Georgia immigration bill requires employer checks

photo In this Dec. 10, 2010 file photo, a worker tears off the leaves of a Vidalia onion plant before planting its roots into the soil on an onion farm in Lyons, Ga.. A Georgia state lawmaker on Thursday, Feb. 3, 2011 filed legislation that targets illegal immigrants in the work force and is drawing criticism from the state's No. 1 industry, agriculture. (AP Photo/David Goldman, File)

ATLANTA - A Georgia state lawmaker on Thursday filed legislation that targets illegal immigrants in the work force and is drawing criticism from several fronts, including the state's No. 1 industry, agriculture.

Like a bill filed last week in the Georgia House of Representatives, the proposal from state Sen. Jack Murphy and other Republican senators would require all private employers to use a federal database to check that new hires are in the country illegally. But, unlike the House bill, it includes exemptions for employers who use certain work visa programs.

"What we want to do is have the employers ... check on their employees to make sure that they're in this country legally, working legally under the proper visas," Murphy told reporters.

The exemption would include the H2-A visa program, which allows farmers to bring in workers from other countries for seasonal work. The program is very unpopular with the state's farmers, who say it is cumbersome and expensive.

Growers in Georgia employ illegal immigrants and other laborers to plant and harvest labor-intensive crops, particularly fruits and vegetables easily bruised by machines.

Michael Hively, chairman of the Vidalia Onion Business Council of Georgia and CFO of Bland Farms, said using the government's visa program for short-term agriculture workers is expensive. His farm uses that program to get up to 350 workers.

Farmers must provide housing for temporary workers, cover their transportation costs and pay them a better wage than illegal immigrants.

"The smaller growers out there ... do not have the housing and the infrastructure set up to do" it, Hively said. "We need immigration reform, but we need it at the national level."

The Georgia Farm Bureau, a lobbying group, said it was still studying the proposal and could not immediately comment. But the organization voted at its annual convention in December to oppose any state immigration measure that "discriminates against the farm worker" and puts farmers at a competitive disadvantage.

In a statement a week before the release of his bill, Murphy said he wanted to create an exclusion for the agriculture industry, but his bill would also apply to other special visa programs, including the H-1B visa, which allows companies to bring in highly specialized workers, and the H-2B visa, which allows employers to bring in foreign workers for short-term, nonagricultural work.

The bill drew criticism from D.A. King, founder of the Dustin Inman Society, which argues for strong immigration enforcement measures.

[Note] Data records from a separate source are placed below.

-- ==== Sys2Proof/Safety.lean ====
section
/-! DEFINITION. What counts as a safe run, in the terms claims use: a run that ends normally
(spec/70_reset_and_hazards.md R350), the invariant of the block's state, the words frames are stated in, and pictures of
a voice written out from the rules. The host's duties are in HostModel.lean. -/

namespace Sys2Proof.Machine

/-- FAULTS is empty: what every claim about a run takes or concludes (60_exceptions.md R313). -/
def State.clean (s : State) : Prop := s.faults = []

/-- A run of `k` steps ends normally: every step has a next state, and FAULTS is empty and nothing is left to perform
at the end (R350). -/
def EndsNormally (k : Nat) (s t : State) : Prop :=
  core.run k s = .next t ∧ t.clean ∧ t.stream = []

/-! The invariant. -/

/-- What holds of a voice between two transactions: the counter stands inside the block (10_state.md R28), the wait
counter never exceeds 2^22 - 1 (R33), no volume has the sweep form (R21). -/
structure Voice.Inv (x : Voice) : Prop where
  ctr : x.ctr.toNat < Config.blockEndCtr
  envcnt : x.envcnt.toNat < 2 ^ 22
  voll : isSweep x.voll = false
  volr : isSweep x.volr = false

/-- What holds of a voice whose last fetch was made: its block address is aligned (20_memory.md R65), and its history
is the last two samples of its block (40_adpcm.md R135). -/
structure Voice.Fetched (x : Voice) : Prop where
  cur : x.cur.toNat % Config.blockBytes = 0
  old : x.old = x.buf[27]
  older : x.older = x.buf[26]

/-- The invariant of the state: its voices; no sweep form in the master volumes (R36); an even T.ptr (20_memory.md
R65 b); RAM in canonical form inside the arena (R60); at most one entry in FAULTS (60_exceptions.md R313, R314). -/
structure State.Inv (s : State) : Prop where
  voices : ∀ v, (s.voice v).Inv
  fetched : s.clean → ∀ v, (s.voice v).Fetched
  mvolL : isSweep s.mvolL = false
  mvolR : isSweep s.mvolR = false
  tptr : s.tptr.toNat % 2 = 0
  ram : s.ram.wf = true
  faults : s.faults.length ≤ 1

/-! Frames. -/

/-- Every byte of RAM reads the same. -/
def SameRam (s t : State) : Prop := ∀ a, t.ram.read a = s.ram.read a

/-- The key registers are the same. -/
def SameKeys (s t : State) : Prop :=
  t.konLo = s.konLo ∧ t.konHi = s.konHi ∧ t.koffLo = s.koffLo ∧ t.koffHi = s.koffHi

/-- The master, reverb and external volumes are the same. -/
def SameMix (s t : State) : Prop :=
  t.mvolL = s.mvolL ∧ t.mvolR = s.mvolR ∧ t.evolL = s.evolL ∧ t.evolR = s.evolR ∧
    t.extvolL = s.extvolL ∧ t.extvolR = s.extvolR

/-- The transfer port is the same. -/
def SamePort (s t : State) : Prop := t.taddr = s.taddr ∧ t.tptr = s.tptr

/-- The host's side is the same: its stream, the count of its words, the values returned to it. -/
def SameHost (s t : State) : Prop := t.stream = s.stream ∧ t.pos = s.pos ∧ t.reads = s.reads

/-- Every voice is the same. -/
def SameVoices (s t : State) : Prop := ∀ v, t.voice v = s.voice v

/-- Everything is the same but voices, ENDX and FAULTS. -/
def SameOutsideVoices (s t : State) : Prop :=
  SameKeys s t ∧ SameMix s t ∧ SamePort s t ∧ SameRam s t ∧ t.out = s.out ∧ SameHost s t

/-- Everything is the same but voice `v`. -/
def OnlyVoice (v : VoiceIx) (s t : State) : Prop :=
  (∀ w, w ≠ v → t.voice w = s.voice w) ∧ t.endx = s.endx ∧ t.faults = s.faults ∧ SameOutsideVoices s t

/-- The registers of a voice that only a host write changes are the same (RADDR, which a fetch can set, and ENVX, a
view of the level, are not among them). -/
def SameSettings (x y : Voice) : Prop :=
  y.voll = x.voll ∧ y.volr = x.volr ∧ y.pitch = x.pitch ∧ y.saddr = x.saddr ∧ y.adsrLo = x.adsrLo ∧
    y.adsrHi = x.adsrHi

/-! What the rules say of one voice, written out from them, in which the claims about key-on, TICK and RESET are
stated. None of the machine's own operations is used here but the read of one RAM byte, the decoder and the effective
volume, each of which has a statement of its own. -/

/-- `clamp16` (00_scope.md R10). -/
def sat16 (a : Int) : Int := max (-32768) (min 32767 a)

/-- A voice at the values of the table of 10_state.md R45. -/
def AtReset (x : Voice) : Prop :=
  x.voll = 0 ∧ x.volr = 0 ∧ x.pitch = 0 ∧ x.saddr = 0 ∧ x.adsrLo = 0 ∧ x.adsrHi = 0 ∧ x.raddr = 0 ∧ x.level = 0 ∧
    x.phase = .off ∧ x.cur = 0 ∧ x.ctr = 0 ∧ x.envcnt = 0 ∧ (∀ i : Fin 28, x.buf[i] = 0) ∧ x.flags = 0 ∧
    x.old = 0 ∧ x.older = 0

/-- The 16 bytes from address `a` (20_memory.md R62): each the byte the host wrote there, or the draw RAM_INIT where it
wrote none (10_state.md R40). -/
def ramBlock (s : State) (a : Nat) : Block :=
  Vector.ofFn fun i : Fin 16 => (s.ram.read (a + i.val)).getD (Config.ramInit (a + i.val))

/-- The voice after a fetch at its own `cur` (43_voice_mixer.md R212; the flag bits, 30_encoding.md R111). -/
def fetchedVoice (s : State) (x : Voice) : Voice :=
  { x with
    raddr := if (ramBlock s x.cur.toNat)[1].getLsbD 2 then BitVec.ofNat 16 (x.cur.toNat / 8) else x.raddr
    buf := (decodeBlock (ramBlock s x.cur.toNat) x.old x.older).out
    old := (decodeBlock (ramBlock s x.cur.toNat) x.old x.older).out[27]
    older := (decodeBlock (ramBlock s x.cur.toNat) x.old x.older).out[26]
    flags := (ramBlock s x.cur.toNat)[1].extractLsb' 0 3 }

/-- The assignments of KeyOn made before its fetch (44_control.md R255). -/
def startedVoice (x : Voice) : Voice :=
  { x with
    cur := BitVec.ofNat 19 (x.saddr.toNat * 8)
    ctr := 0
    old := 0
    older := 0
    phase := .attack
    level := 0
    envcnt := 0 }

/-- The outcome of a key-on of the voices `named` when every one of them has an even SADDR (R255): each is started and
has fetched its first block, its ENDX bit is clear, and no other voice is touched. -/
def KeyedOn (named : VoiceIx → Bool) (s t : State) : Prop :=
  (∀ v, t.voice v = if named v then fetchedVoice s (startedVoice (s.voice v)) else s.voice v) ∧
    (∀ v : VoiceIx, t.endx.getLsbD v.val = (s.endx.getLsbD v.val && !named v)) ∧ t.faults = s.faults

/-- The outcome of a key-on when `v` is the first named voice with an odd SADDR (R255, 60_exceptions.md R313): the
voices before it are keyed, it is started but has fetched nothing, those after it are not touched, and the fault is
recorded. -/
def KeyOnStopped (named : VoiceIx → Bool) (v : VoiceIx) (word : Word) (s t : State) : Prop :=
  (∀ w, w < v → t.voice w = if named w then fetchedVoice s (startedVoice (s.voice w)) else s.voice w) ∧
    t.voice v = startedVoice (s.voice v) ∧ (∀ w, v < w → t.voice w = s.voice w) ∧
    (∀ w : VoiceIx, t.endx.getLsbD w.val = (s.endx.getLsbD w.val && !(named w && decide (w ≤ v)))) ∧
    t.faults = s.faults ++ [.misalignedBlock v (BitVec.ofNat 19 ((s.voice v).saddr.toNat * 8)) word s.pos]

/-! The envelope (42_envelope.md R172 to R178), from the bits of ADSR_LO and ADSR_HI (10_state.md R24). -/

/-- The row of R172 for the phase of a voice: whether it increases, whether it is exponential, shift and step value.
Off has none; what stands there is not used. -/
def envelopeRow (x : Voice) : Bool × Bool × Nat × Int :=
  let lo := x.adsrLo.toNat
  let hi := x.adsrHi.toNat
  match x.phase with
  | .attack => (true, decide (lo / 2 ^ 15 % 2 = 1), lo / 2 ^ 10 % 32, 7 - (lo / 2 ^ 8 % 4 : Nat))
  | .decay => (false, true, lo / 2 ^ 4 % 16, -8)
  | .sustain =>
    if hi / 2 ^ 14 % 2 = 0 then (true, decide (hi / 2 ^ 15 % 2 = 1), hi / 2 ^ 8 % 32, 7 - (hi / 2 ^ 6 % 4 : Nat))
    else (false, decide (hi / 2 ^ 15 % 2 = 1), hi / 2 ^ 8 % 32, -8 + (hi / 2 ^ 6 % 4 : Nat))
  | .release => (false, decide (hi / 2 ^ 5 % 2 = 1), hi % 32, -8)
  | .off => (false, false, 0, 0)

/-- Ticks per level change (R175), four times as many on a rising exponential curve above 0x6000 (R176). -/
def envelopeCycles (inc exp : Bool) (shift level : Nat) : Nat :=
  if exp = true ∧ inc = true ∧ 0x6000 < level then 2 ^ (shift - 11) * 4 else 2 ^ (shift - 11)

/-- The level change (R175), scaled by the level on a falling exponential curve (R176). -/
def envelopeChange (inc exp : Bool) (shift : Nat) (sv : Int) (level : Nat) : Int :=
  if exp = true ∧ inc = false then sv * 2 ^ (11 - shift) * level / 2 ^ 15 else sv * 2 ^ (11 - shift)

/-- The voice after the level update of R177. -/
def envelopeUpdated (x : Voice) : Voice :=
  let (inc, exp, shift, sv) := envelopeRow x
  if x.envcnt.toNat + 1 ≥ envelopeCycles inc exp shift x.level.toNat then
    { x with
      envcnt := 0
      level := BitVec.ofInt 15 (max 0 (min 0x7FFF (x.level.toNat + envelopeChange inc exp shift sv x.level.toNat))) }
  else { x with envcnt := BitVec.ofNat 23 (x.envcnt.toNat + 1) }

/-- The voice after the phase check of R178; the sustain threshold is that of R174. -/
def phaseChecked (x : Voice) : Voice :=
  if x.phase = .attack ∧ x.level.toNat = 0x7FFF then { x with phase := .decay, envcnt := 0 }
  else if x.phase = .decay ∧ x.level.toNat ≤ min ((x.adsrLo.toNat % 16 + 1) * 0x800) 0x7FFF then
    { x with phase := .sustain, envcnt := 0 }
  else if x.phase = .release ∧ x.level.toNat = 0 then { x with phase := .off, envcnt := 0 }
  else x

/-- The voice after the envelope's part of a tick (R177); an Off voice is as it was. -/
def envelopeTicked (x : Voice) : Voice := if x.phase = .off then x else phaseChecked (envelopeUpdated x)

/-! A voice in a tick. -/

/-- Whether a voice passes sample 27 of its block in this tick (43_voice_mixer.md R211, R222). -/
def passesBlockEnd (x : Voice) : Bool :=
  decide (x.phase ≠ .off ∧ x.ctr.toNat + min x.pitch.toNat 0x3FFF ≥ 28 * 4096)

/-- Where a voice that passes its block end goes (R213, R214). -/
def blockEndTarget (x : Voice) : Nat :=
  if x.flags.getLsbD 0 then x.raddr.toNat * 8 else (x.cur.toNat + 16) % 524288

/-- The voice after its envelope step, its counter and, at a block end, the jump and the mute (R220 to R222, R213,
R214), before any fetch; an Off voice does not move. -/
def movedVoice (x : Voice) : Voice :=
  if x.phase = .off then x
  else if passesBlockEnd x = false then
    { envelopeTicked x with ctr := BitVec.ofNat 17 (x.ctr.toNat + min x.pitch.toNat 0x3FFF) }
  else if x.flags.getLsbD 0 && !x.flags.getLsbD 1 then
    { envelopeTicked x with
      ctr := BitVec.ofNat 17 (x.ctr.toNat + min x.pitch.toNat 0x3FFF - 28 * 4096)
      cur := BitVec.ofNat 19 (blockEndTarget x)
      phase := .release
      level := 0
      envcnt := 0 }
  else
    { envelopeTicked x with
      ctr := BitVec.ofNat 17 (x.ctr.toNat + min x.pitch.toNat 0x3FFF - 28 * 4096)
      cur := BitVec.ofNat 19 (blockEndTarget x) }

/-- Voice `v` after a tick that no fault stopped (R220). -/
def tickedVoice (s : State) (v : VoiceIx) : Voice :=
  if passesBlockEnd (s.voice v) then fetchedVoice s (movedVoice (s.voice v)) else movedVoice (s.voice v)

/-- Whether the tick sets ENDX of a voice (R214). -/
def passesLoopEnd (x : Voice) : Bool := passesBlockEnd x && x.flags.getLsbD 0

/-- Voice `v` would fetch at a misaligned address in this tick (20_memory.md R66). -/
def tickMisaligned (x : Voice) : Bool := passesBlockEnd x && decide (blockEndTarget x % 16 ≠ 0)

/-- A voice's left and right term in the sums of a tick: an Off voice contributes 0 (R221, R224, R225). -/
def mixTerms (x : Voice) : Int × Int :=
  if x.phase = .off then (0, 0)
  else
    ((x.buf[x.ctr.toNat / 4096]?.getD (Config.sampleBeyondBlock x.ctr)).toInt * x.level.toNat / 2 ^ 15
        * volEff x.voll / 2 ^ 15,
      (x.buf[x.ctr.toNat / 4096]?.getD (Config.sampleBeyondBlock x.ctr)).toInt * x.level.toNat / 2 ^ 15
        * volEff x.volr / 2 ^ 15)

/-- The frame of a tick (R220, R226): the sums over the voices saturated, the master volume, saturated again. -/
def tickFrame (s : State) : Frame where
  left := BitVec.ofInt 16
    (sat16 (sat16 ((allVoices.map fun v => (mixTerms (s.voice v)).1).sum) * volEff s.mvolL / 2 ^ 15))
  right := BitVec.ofInt 16
    (sat16 (sat16 ((allVoices.map fun v => (mixTerms (s.voice v)).2).sum) * volEff s.mvolR / 2 ^ 15))


/-! The terminator (41_spu_ram.md R154, R158). -/

/-- RAM holds the terminator at block `t`: 32 bytes, zero but for the two flag bytes (R154). -/
def TerminatorAt (s : State) (t : Nat) : Prop :=
  ∀ i < 32, s.ramByte (16 * t + i) = if i = 1 then 0x04 else if i = 17 then 0x03 else 0

/-- Voice `v` plays the terminator at block `t`: it is in one of its two blocks, whose samples are all 0, and its
repeat address is the first of them. -/
def InTerminator (s : State) (v : VoiceIx) (t : Nat) : Prop :=
  t ≤ 32766 ∧ TerminatorAt s t ∧ (s.voice v).raddr.toNat = 2 * t ∧
    (((s.voice v).cur.toNat = 16 * t ∧ (s.voice v).flags = 4) ∨
      ((s.voice v).cur.toNat = 16 * t + 16 ∧ (s.voice v).flags = 3)) ∧
    (∀ i : Fin 28, (s.voice v).buf[i] = 0) ∧ (s.voice v).ctr.toNat < 28 * 4096

end Sys2Proof.Machine
end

"On illegal employment, the bill's author has excluded so many industries from the badly needed required statewide use of the no-cost federal E-Verify system so as to make it a parody of an employment enforcement bill," King said in a statement.

Like the House bill introduced last week, Murphy's legislation would require law enforcement officers, during any stop of a criminal suspect, to verify the immigration status of the suspect if they believe the person is in the country illegally. If the person is determined to be here illegally, the bill would allow officers to arrest them and take them to a federal detention facility.

Civil liberties groups have said such measures are unconstitutional, and a federal judge blocked similar provisions in a law enacted in Arizona last year after the federal government filed a lawsuit. An appeal of that decision is pending.

Murphy's legislation also says certain non-citizens can be punished by a fine of $100 and/or 30 days in jail if they fail to carry proof of their immigration status.

Public employers are already required to use E-Verify to check the immigration status of new hires, but Murphy's bill would implement stricter penalties for those who fail to comply, including fines of $5,000 to $10,000, prison time and removal from office.

The legislation would provide for a standardized affidavit for government contractors to prove they're using the federal verification system. Punishment for contractors and subcontractors who falsify affidavits would include a fine of $1,000 for each day they act in violation and would bar them from bidding on public contracts for a year.

"Our system in Georgia is for our citizens and legal residents of our state," Murphy said, explaining why he believes tougher immigration legislation is necessary.

He said he didn't know how much implementation of his bill, particularly new enforcement measures, would cost. But he argued that illegal immigrants are a drain on the state's taxpayer-funded resources.

Murphy told reporters he is confident that his law would stand up to any challenge brought against it.

Atlanta immigration lawyer and former president of the American Immigration Lawyers Association Charles Kuck doesn't believe that's true.

In an analysis of the bill, he says it "has so many inconsistencies, incongruities, and flat out confusing sections that if by some miracle it is passed, it would never see the daylight of its effective date."